Researchers usually strive to achieve ‘double blind’ status in their study designs, but in nutritional interventions this may not always be possible. If the intervention involves changing diet, for example, or providing nutritional advice to increase fruit and vegetable consumption, the subject may be aware of the changes and is therefore no longer ‘blind’. Similarly, the researcher involved in administering the changes may be aware of which subjects are in the treatment group and which are in the placebo group. If this is the case, it is important to ensure that the person undertaking the statistical analysis is blinded to the identity of the groups being compared. This can be done through the coding of results for computer analysis so that the comparison is simply between group A and group B. Only at the end of the analysis is the identity of the group revealed. Even here, it may not always be possible to blind the analyst. In that case, the procedures for carrying out the statistical analyses should be described in advance so as to avoid a ‘fishing expedition’, hunting for statistically significant findings.
Community trials are intervention studies carried out in whole communities to see if some change in exposure is associated with a subsequent change in disease or mortality rates. Again, the study will involve a treatment community and a placebo community. The communities are matched (e.g. age and sex structure of the population, percentage of the population not in work). There may be more than one community in each group.

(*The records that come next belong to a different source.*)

/-- A set of any other name is read back modulo its width. -/
theorem accessorSet_next_of_ne_im (hn : n ≠ .im) :
    ∃ t, s.accessorSet n v = .next t ∧ t.accessorGet n = v % 2 ^ Claims.widthOf n := by
  cases n with
  | r8 r =>
    exact ⟨_, rfl, (congrArg BitVec.toNat (State.getR8_setR8_self s r _)).trans
      (BitVec.toNat_ofNat v 8)⟩
  | shadow8 r =>
    exact ⟨_, rfl, (congrArg BitVec.toNat (State.getShadow8_setShadow8_self s r _)).trans
      (BitVec.toNat_ofNat v 8)⟩
  | r16 r =>
    exact ⟨_, rfl, (congrArg BitVec.toNat (State.getR16_setR16_self s r _)).trans
      (BitVec.toNat_ofNat v 16)⟩
  | shadow16 r =>
    exact ⟨_, rfl, (congrArg BitVec.toNat (State.getShadow16_setShadow16_self s r _)).trans
      (BitVec.toNat_ofNat v 16)⟩
  | f => exact ⟨_, rfl, BitVec.toNat_ofNat v 8⟩
  | i => exact ⟨_, rfl, BitVec.toNat_ofNat v 8⟩
  | r => exact ⟨_, rfl, BitVec.toNat_ofNat v 8⟩
  | pc => exact ⟨_, rfl, BitVec.toNat_ofNat v 16⟩
  | iff1 => exact ⟨_, rfl, toNat_testBit_zero v⟩
  | iff2 => exact ⟨_, rfl, toNat_testBit_zero v⟩
  | halted => exact ⟨_, rfl, toNat_testBit_zero v⟩
  | im => exact absurd rfl hn

end

/-- Settles O20: IM by its three values, every other name by the read after the write of what it
names. -/
theorem accessorSetThenGet : Obligations.AccessorSetThenGet := by
  unfold Obligations.AccessorSetThenGet
  intro s n v
  split
  case isTrue h =>
    obtain ⟨rfl, hv⟩ := h
    exact accessorSet_im_refused hv
  case isFalse h =>
    by_cases hn : n = .im
    · subst hn
      exact accessorSet_im_next (Nat.le_of_not_lt fun hv => h ⟨rfl, hv⟩)
    · exact accessorSet_next_of_ne_im hn

end Sys2Proof.Machine
end

section
/-! SUPPORT. What reads return (R165, R826): the byte a write or the last side effect of a port call
left in plain RAM, a draw elsewhere, and the last answer a side effect gave a port. -/

namespace Sys2Proof.Machine

section

variable {s : State} {a b : Word} {v : Byte} {p : Byte}

/-! ## Reads of plain RAM and draws (R165) -/

theorem State.byteAt_of_isRam (h : s.params.isRam a = true) : s.byteAt a = s.mem.read a.toNat :=
  if_pos h

theorem State.peek_of_isRam (h : s.params.isRam a = true) (hm : s.mem.read a.toNat = some v) :
    s.peek a = v :=
  State.peek_of_byteAt ((State.byteAt_of_isRam h).trans hm)

theorem State.byteAt_of_not_isRam (h : s.params.isRam a = false) : s.byteAt a = none :=
  if_neg (Bool.eq_false_iff.1 h)

theorem State.byteAt_eq_none (h : s.params.isRam a = false ∨ s.mem.read a.toNat = none) :
    s.byteAt a = none := by
  rcases h with h | h
  · exact State.byteAt_of_not_isRam h
  · unfold State.byteAt; rw [h, ite_self]

theorem State.peek_of_byteAt_none (h : s.byteAt a = none) :
    s.peek a = Config.memPort s.draws a := by
  unfold State.peek; rw [h]

/-- Any port call before the read makes its draw a fresh one. -/
theorem State.called_peek_of_not_isRam (h : s.params.isRam a = false) (c : PortCall) :
    (s.called c).peek a = Config.memPort (s.draws + 1) a :=
  State.peek_of_byteAt_none (State.byteAt_of_not_isRam h)

/-! ## A byte of memory changed by the host (R826) -/

theorem State.peek_changeMemory_self (h : s.params.isRam a = true) :
    ({ s with mem := s.mem.write a.toNat v } : State).peek a = v :=
  State.peek_of_isRam h ((Memory.read_write ..).trans (if_pos rfl))
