-- ==== Sys2Proof/Config.lean ====
section
/-! DEFINITION. Config: values the spec leaves open. Each is an opaque constant: nothing can
evaluate it, so a statement that mentions one holds for every value of it. -/

namespace Sys2Proof.Config

/-- What a word with three or more symbols in error decodes to (R291: such a word may be taken for
a correct, correctable or uncorrectable one): the data as read and the check disturbance. Log 10. -/
opaque manySymbols : BitVec 64 → BitVec 16 → BitVec 64 × Nat

/-- The factory trim of a converter: offset and gain (R347, Table 12.10). Log 12. -/
opaque factoryTrim : Fin 2 → BitVec 32

/-- Whether a pulse of 100 ns to 1 us on nRST resets the device (R460), by its length in ns. Log 11. -/
opaque nrstGlitch : Nat → Bool

/-- The peak of a tooth whose zero crossing only a capture channel sees: no command carries it (R144, R146). Log 84. -/
opaque toothPeak : Nat → BitVec 10

/-- Levels that a register shows of inputs which no command carries, drawn one by one (Table 7.16). Log 17. -/
opaque inputLevels : Nat → BitVec 32

/-- The angle of an angle event's conversion that replay injects: its record does not carry it
(Table 12.4, Table 15.1). Log 18. -/
opaque replayAngle : Nat → BitVec 32

/-- The correction that a calibration group computes from a measured error, in bias steps before the
bound of one step (R238). Log 19. -/
opaque biasStep : Int → Int

/-- Oscillator periods that CALM_TIMER counts between two looks at it (R421, R422). Log 20. -/
opaque calmPeriods : Nat → Nat

/-- The bytes of a link frame's sections whose inner layout Table 13.2 does not give: header (frame number, path,
`TVALID`, version), control downward and upward, and a message slot; and the byte that the CRC takes for an idle
character. Log 71. -/
opaque linkHeader : BitVec 32 → BitVec 20 → Bool → BitVec 2 → Vector (BitVec 8) 15
opaque linkDown : DownCtl → Vector (BitVec 8) 64
opaque linkUp : SubtreeSum → Vector (BitVec 8) 64
opaque linkMessage : LinkMsg → Vector (BitVec 8) 42
opaque linkIdle : BitVec 8

/-- Dword `k` of the header of a PCI Express request, which the header log keeps of the `n`-th one that was not supported
(Table 14.1). Log 51. -/
opaque requestHeader : Nat → Fin 4 → BitVec 32

end Sys2Proof.Config
end

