-- ==== Sys2Proof/Machine/RegLine.lean ====
section
/-! DEFINITION. RegLine: reads and writes of the registers of the product lines, the converters, the line
link and the recorder (Tables 9.10 to 9.17, 12.8 to 12.12, 13.6 to 13.10, 15.4 and 15.5). -/

namespace Sys2Proof.Machine

/-! Product lines. -/

def SlotState.code : SlotState → Nat
  | .free => 0 | .opened => 1 | .bound => 2 | .rejecting => 3

/-- JOB_LEVEL (Table 9.14); a watermark of 0 is off, and LOW then reads its reset value (log 21). -/
def Line.levelWord (x : Line) : Word :=
  pack [(x.ahead, 19), (x.inflight, 9), (b2n (decide (x.ahead < x.level.toNat ∨ (x.level = 0 ∧ x.ahead = 0))), 8), (x.heldCount, 0)]
/-- A counter register: four counters, lowest byte first (Table 9.16). -/
def Line.cntWord (i : Fin 5) (x : Line) : Word :=
  pack ((List.finRange 4).map fun (j : Fin 4) => ((x.cnt[4 * i.val + j.val]'(by omega)).toNat, 8 * j.val))
def Line.cntClear (i : Fin 5) (x : Line) : Line :=
  { x with cnt := Vector.ofFn fun (j : Fin 20) => if j.val / 4 = i.val then 0 else x.cnt[j] }

def lineRead (p : Port) (t : Fin 4) (off : Nat) (s : State) : State × Word :=
  let x := s.job[t]
  if 0x28 ≤ off ∧ off < 0x40 then plain x.ofs[Fin.ofNat 6 ((off - 0x28) / 4)] s
  else if 0xA0 ≤ off ∧ off < 0xB4 then
    let i : Fin 5 := Fin.ofNat 5 ((off - 0xA0) / 4)
    readClear (x.cntWord i) (modLine t (Line.cntClear i)) s
  else match off with
  | 0x00 => plain x.cfg s
  | 0x04 => readClear x.cmd.word (modLine t fun x => { x with cmd := x.cmd.clear }) s
  | 0x08 => plain x.arg s
  | 0x0C => plain (pack [(b2n x.en, 31), (b2n x.markv, 30), (b2n x.rewinding, 29), (x.stat.toNat, 0)]) s
  | 0x10 => plain x.ie s
  | 0x14 => plain x.det s
  | 0x18 => plain x.gate s
  | 0x1C => plain x.gateW s
  | 0x20 => plain x.vpin s
  | 0x24 => plain x.pitch s
  | 0x40 => plain x.ring s
  | 0x44 => plain (x.wr.setWidth 32) s
  | 0x48 => plain (x.inp.setWidth 32) s
  | 0x4C => plain (pack [(x.rwEnd.toNat, 16), (x.mark.toNat, 0)]) s
  | 0x50 => plain x.delta s
  | 0x54 => readClear (pack [(x.cross.toNat, 24), (x.level.toNat, 0)]) (modLine t fun x => { x with cross := 0 }) s
  | 0x58 => plain x.psnNext s
  | 0x5C => plain x.base s
  | 0x60 => plain x.defAddr s
  | 0x64 => plain x.defLen s
  | 0x68 => plain x.wells s
  | 0x6C => plain (match p with | .pcie _ => x.stagePcie | .spi => x.stageSpi) s
  | 0x74 => plain x.levelWord s
  | 0x80 => plain (lo32 x.crBase) s
  | 0x84 => plain (hi32 x.crBase) s
  | 0x88 => plain x.crCfg s
  | 0x8C => plain (x.crWr.setWidth 32) s
  | 0x90 => plain (x.crRd.setWidth 32) s
  | _ => plain 0 s

/-- A write that an enabled line refuses (R279). -/
def lineGuarded (t : Fin 4) (f : Line → Line) (s : State) : State :=
  if s.job[t].en then jobAnswer t .stateRefused s else modLine t f s

/-- JOB_CMD (Table 9.9). -/
def jobCmdWrite (t : Fin 4) (v : Word) (s : State) : State :=
  match fld v 3 0 with
  | 1 => jobCommand t (jobEnableStatus t) (modLine t fun x => { x with en := true }) s
  | 2 => jobCommand t (jobDisableStatus t) (jobDisable t) s
  | 3 => jobCommand t (setmarkStatus t) (modLine t fun x => { x with mark := x.arg.setWidth 16, markv := true }) s
  | 4 => jobCommand t (rewindStatus t) (modLine t Line.rewind) s
  | 5 => jobCommand t (fun _ => .ok) (modLine t Line.flush) s
  | 6 => jobCommand t (setpsnStatus t) (modLine t fun x => { x with psnNext := x.arg }) s
  | _ => jobAnswer t .argInvalid s

/-- JOB_VREC_PSN: each requester port stages its own (R267). -/
def vrecPsn (p : Port) (t : Fin 4) (v : Word) (s : State) : State :=
  modLine t (fun x => match p with
    | .pcie _ => { x with stagePcie := v }
    | .spi => { x with stageSpi := v }) s

def lineWrite (p : Port) (t : Fin 4) (off : Nat) (v : Word) (s : State) : State :=
  if 0x28 ≤ off ∧ off < 0x40 then lineGuarded t (fun x => { x with ofs := x.ofs.set (Fin.ofNat 6 ((off - 0x28) / 4)) v }) s
  else match off with
  | 0x00 => lineGuarded t (fun x => { x with cfg := v &&& 0x7000_0000 }) s
  | 0x04 => jobCmdWrite t v s
  | 0x08 => modLine t (fun x => { x with arg := v }) s
  | 0x0C => modLine t (fun x => { x with stat := w1c x.stat v }) s
  | 0x10 => modLine t (fun x => { x with ie := v &&& 0x1_1FFF }) s
  | 0x14 => lineGuarded t (fun x => { x with det := v }) s
  | 0x18 => lineGuarded t (fun x => { x with gate := v &&& 0xFF80_07FF }) s
  | 0x1C => lineGuarded t (fun x => { x with gateW := v &&& 0xFF_FFFF }) s
  | 0x20 => lineGuarded t (fun x => { x with vpin := v &&& 0xFF80_0000 }) s
  | 0x24 => lineGuarded t (fun x => { x with pitch := v }) s
  | 0x40 => lineGuarded t (fun x => { x with ring := v &&& 0xF0FF_FFC0 }) s
  | 0x44 => writeRing t (v.setWidth 16) s
  | 0x50 => modLine t (fun x => { x with delta := v }) s
  | 0x54 => modLine t (fun x => { x with level := v.setWidth 13 }) s
  | 0x60 => lineGuarded t (fun x => { x with defAddr := v }) s
  | 0x64 => lineGuarded t (fun x => { x with defLen := v }) s
  | 0x68 => lineGuarded t (fun x => { x with wells := v &&& 0xBFBF_0000 }) s
  | 0x6C => vrecPsn p t v s
  | 0x70 => verdictRecord p t (fld v 31 28) s
  | 0x80 => lineGuarded t (fun x => { x with crBase := join (hi32 x.crBase) (v &&& 0xFFFF_FFF0) }) s
  | 0x84 => lineGuarded t (fun x => { x with crBase := join v (lo32 x.crBase) }) s
  | 0x88 => lineGuarded t (fun x => { x with crCfg := v &&& 0x9FF0_0000 }) s
  | 0x8C => lineGuarded t id s
  | 0x90 => modLine t (fun x => { x with crRd := v.setWidth 16 }) s
  | _ => s
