-- ==== Sys2Proof/Machine/Regs.lean ====
section
/-! DEFINITION. Regs: the register space BAR0 (R24, R25, Table 1.4), reads and writes of any register of
it (R9 to R14), and the SPI sideband (R404 to R407). -/

namespace Sys2Proof.Machine

/-- A read of the dword at a BAR0 offset, with its side effects. -/
def readReg (p : Port) (a : Nat) (s : State) : State × Word :=
  if a < 0x1_0000 then sysRead a s
  else if a < 0x2_0000 then calmRead (a - 0x1_0000) s
  else if a < 0x4_0000 then icRead (a - 0x2_0000) s
  else if a < 0x8_0000 then tbRead p (a - 0x4_0000) s
  else if a < 0x8_4000 then chRead p (Fin.ofNat 256 ((a - 0x8_0000) / 64)) (a % 64) s
  else if a < 0xC_0000 then plain 0 s
  else if a < 0xD_0000 then teRead (Fin.ofNat 16 ((a - 0xC_0000) / 0x1000)) (a % 0x1000) s
  else if a < 0x10_0000 then plain 0 s
  else if a < 0x18_0000 then mcRead (Fin.ofNat 16 ((a - 0x10_0000) / 0x8000)) (a % 0x8000) s
  else if a < 0x1A_0000 then wtBlockRead p (a - 0x18_0000) s
  else if a < 0x1C_0000 then seBlockRead (a - 0x1A_0000) s
  else if a < 0x1E_0000 then guardBlockRead (a - 0x1C_0000) s
  else if a < 0x1E_1000 then wellRead p (Fin.ofNat 64 ((a - 0x1E_0000) / 0x40)) (a % 0x40) s
  else if a < 0x20_0000 then plain 0 s
  else if a < 0x20_0800 then pumpRead (Fin.ofNat 8 ((a - 0x20_0000) / 0x100)) (a % 0x100) s
  else if a < 0x22_0000 then plain 0 s
  else if a < 0x24_0000 then cisRead (a - 0x22_0000) s
  else if a < 0x26_0000 then jobBlockRead p (a - 0x24_0000) s
  else if a < 0x28_0000 then scBlockRead (a - 0x26_0000) s
  else if a < 0x2A_0000 then linkRead (a - 0x28_0000) s
  else if a < 0x2C_0000 then recRead (a - 0x2A_0000) s
  else if a < 0x2E_0000 then pinBlockRead (a - 0x2C_0000) s
  else plain 0 s

/-- A write of the whole dword at a BAR0 offset. -/
def writeReg (p : Port) (a : Nat) (v : Word) (s : State) : State :=
  if a < 0x1_0000 then sysWrite a v s
  else if a < 0x2_0000 then calmWrite (a - 0x1_0000) v s
  else if a < 0x4_0000 then icWrite (a - 0x2_0000) v s
  else if a < 0x8_0000 then tbWrite (a - 0x4_0000) v s
  else if a < 0x8_4000 then chWrite p (Fin.ofNat 256 ((a - 0x8_0000) / 64)) (a % 64) v s
  else if a < 0xC_0000 then s
  else if a < 0xD_0000 then teWrite (Fin.ofNat 16 ((a - 0xC_0000) / 0x1000)) (a % 0x1000) v s
  else if a < 0x10_0000 then s
  else if a < 0x18_0000 then mcWrite p (Fin.ofNat 16 ((a - 0x10_0000) / 0x8000)) (a % 0x8000) v s
  else if a < 0x1A_0000 then wtBlockWrite (a - 0x18_0000) v s
  else if a < 0x1C_0000 then seBlockWrite (a - 0x1A_0000) v s
  else if a < 0x1E_0000 then guardBlockWrite (a - 0x1C_0000) v s
  else if a < 0x1E_1000 then wellWrite p (Fin.ofNat 64 ((a - 0x1E_0000) / 0x40)) (a % 0x40) v s
  else if a < 0x20_0000 then s
  else if a < 0x20_0800 then pumpWrite (Fin.ofNat 8 ((a - 0x20_0000) / 0x100)) (a % 0x100) v s
  else if a < 0x22_0000 then s
  else if a < 0x24_0000 then cisWrite (a - 0x22_0000) v s
  else if a < 0x26_0000 then jobBlockWrite p (a - 0x24_0000) v s
  else if a < 0x28_0000 then scBlockWrite (a - 0x26_0000) v s
  else if a < 0x2A_0000 then linkWrite (a - 0x28_0000) v s
  else if a < 0x2C_0000 then recWrite (a - 0x2A_0000) v s
  else if a < 0x2E_0000 then pinBlockWrite (a - 0x2C_0000) v s
  else s

/-! The status flags that a host access clears are noted for its cycle (R13). -/

def readNoted (p : Port) (a : Nat) (s : State) : State × Word := let r := readReg p a s; (noteClears s r.1, r.2)
def writeNoted (p : Port) (a : Nat) (v : Word) (s : State) : State := noteClears s (writeReg p a v s)

/-- The bytes of a word that a read addresses (R11). -/
def maskBytes (be : BitVec 4) (v : Word) : Word :=
  (List.range 4).foldl (fun w i => if bit be i then w else putFld w (8 * i + 7) (8 * i) 0) v

/-- A register read; one of fewer than four bytes has every side effect (R11, R12). -/
def readBytes (p : Port) (a : Nat) (be : BitVec 4) (s : State) : State × Word :=
  let r := readNoted p (a / 4 * 4) s
  (r.1, maskBytes be r.2)
/-- A register write; one that does not enable all four bytes is discarded (R11). -/
def writeBytes (p : Port) (a : Nat) (be : BitVec 4) (v : Word) (s : State) : State :=
  if be = 0xF then writeNoted p (a / 4 * 4) v s else s

/-! The SPI sideband. -/

/-- The status byte, which clears ERR (R405). -/
def spiStatusByte (s : State) : State :=
  modSys (fun x => { x with spiErr := false })
    (emit (.spiStatus (BitVec.ofNat 8 (0x80 + 32 * b2n s.sys.ready + 16 * b2n s.sys.spiErr))) s)
def spiError (s : State) : State := modSys (fun x => { x with spiErr := true }) s

/-- One word of a read transaction, by the address of its first byte: registers or the Cistern (R406, R407). -/
def spiFetch (cistern : Bool) (a : Nat) (s : State) : State × Word :=
  if !s.sys.ready then (s, 0)
  else if cistern then
    let r := portRead 25 (a / 8) .spi s
    (r.1, if a % 8 = 4 then hi32 r.2.1 else lo32 r.2.1)
  else readNoted .spi a s
/-- One word of a write transaction. -/
def spiStore (cistern : Bool) (a : Nat) (v : Word) (s : State) : State :=
  if !s.sys.ready then s
  else if cistern then serve 25 (enqueue ⟨25, a / 8, .part (join v v) (if a % 8 = 4 then 0xF0 else 0x0F) false, .spi⟩ s)
  else writeNoted .spi a v s

/-- Whether an address of a transaction is legal (R404), and the words from it to the end of its space. -/
def spiAddrOk (cistern : Bool) (a : Nat) : Bool := decide (a % 4 = 0) && (cistern || decide (a < 0x40_0000))
def spiRoom (cistern : Bool) (a : Nat) : Nat := ((if cistern then 0x100_0000 else 0x40_0000) - a) / 4

/-- A word of a read transaction is fetched and shifted out; one that is `late`, not ready at its first bit, as 0 and with
an error (R405, R406). -/
def spiShiftOut (cistern : Bool) (a : Nat) (late : Bool) (s : State) : State :=
  let r := spiFetch cistern a s
  if late then spiError (emit (.readData .spi 0) r.1) else emit (.readData .spi r.2) r.1

/-- The words that a read transaction shifts out, and the one fetched beyond the last (R406). -/
def spiReadWords (cistern : Bool) (a : Nat) (l : List Bool) (s : State) : State :=
  let s := l.zipIdx.foldl (fun s q => spiShiftOut cistern (a + 4 * q.2) q.1 s) s
  if l.length < spiRoom cistern a then (spiFetch cistern (a + 4 * l.length) s).1 else s

/-- A read transaction: for each word, whether it is late (Table 14.2); `cut` says that chip select rose in the middle of
a further word, which has been fetched. -/
def spiRead (cistern : Bool) (a : Nat) (l : List Bool) (cut : Bool) (s : State) : State :=
  let s := spiStatusByte (spiStatusByte s)
  if !spiAddrOk cistern a then spiError s
  else
    let s := spiReadWords cistern a (l.take (spiRoom cistern a)) s
    if cut ∨ spiRoom cistern a < l.length then spiError s else s

/-- A write transaction; `cut` says that chip select rose in the middle of a further word. -/
def spiWrite (cistern : Bool) (a : Nat) (l : List Word) (cut : Bool) (s : State) : State :=
  let s := spiStatusByte s
  if !spiAddrOk cistern a then spiError s
  else
    let s := ((l.take (spiRoom cistern a)).zipIdx).foldl (fun s q => spiStore cistern (a + 4 * q.2) q.1 s) s
    if cut ∨ spiRoom cistern a < l.length then spiError s else s

/-- A transaction reaches a device whose clock runs. -/
def spi (f : State → State) (s : State) : State := if s.tb.running then f s else s

def execRcRead (p : Port) (addr : Nat) (be : BitVec 4) (s : State) : Host.Outcome State Fault Refusal :=
  done (hostRead p (readBytes p addr be) s)
def execRegisterWrite (p : Port) (addr : Nat) (be : BitVec 4) (v : BitVec 32) (s : State) : Host.Outcome State Fault Refusal :=
  done (host p (writeBytes p addr be v) s)
def execSpiStatus (s : State) : Host.Outcome State Fault Refusal := done (spi spiStatusByte s)
def execSpiRegisterRead (addr : BitVec 24) (words : SpiWords) (s : State) : Host.Outcome State Fault Refusal :=
  done (spi (spiRead false addr.toNat words.late words.cut) s)
def execSpiRegisterWrite (addr : BitVec 24) (words : List (BitVec 32)) (cut : Bool) (s : State) : Host.Outcome State Fault Refusal :=
  done (spi (spiWrite false addr.toNat words cut) s)
def execSpiCisternRead (addr : BitVec 24) (words : SpiWords) (s : State) : Host.Outcome State Fault Refusal :=
  done (spi (spiRead true addr.toNat words.late words.cut) s)
def execSpiCisternWrite (addr : BitVec 24) (words : List (BitVec 32)) (cut : Bool) (s : State) : Host.Outcome State Fault Refusal :=
  done (spi (spiWrite true addr.toNat words cut) s)
def execSpiBadCommand (s : State) : Host.Outcome State Fault Refusal := done (spi (fun s => spiError (spiStatusByte s)) s)

end Sys2Proof.Machine
end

Community trials are pragmatic in nature. The aim is to see if community‐based interventions have sufficient penetration and impact to bring about changes in nutrition‐related outcomes (e.g. the percentage of adults over the age of 45 who are overweight or obese). The identity of the individuals in the community who make the desired changes and their individual outcomes may not be known. A questionnaire can be used to find out the proportion of the population who were aware of the intervention (for example, advice on healthy eating provided in a GP surgery by the community dietitian), and height and weight data could be taken from the routine ‘healthy man’ or ‘healthy woman’ screening programmes being run in the same groups of GP surgeries.
Community trials are much cheaper to run than clinical trials. They do not, however, provide the same wealth of detail about individual behaviours and outcomes and, as a consequence, provide less insight into causal mechanisms.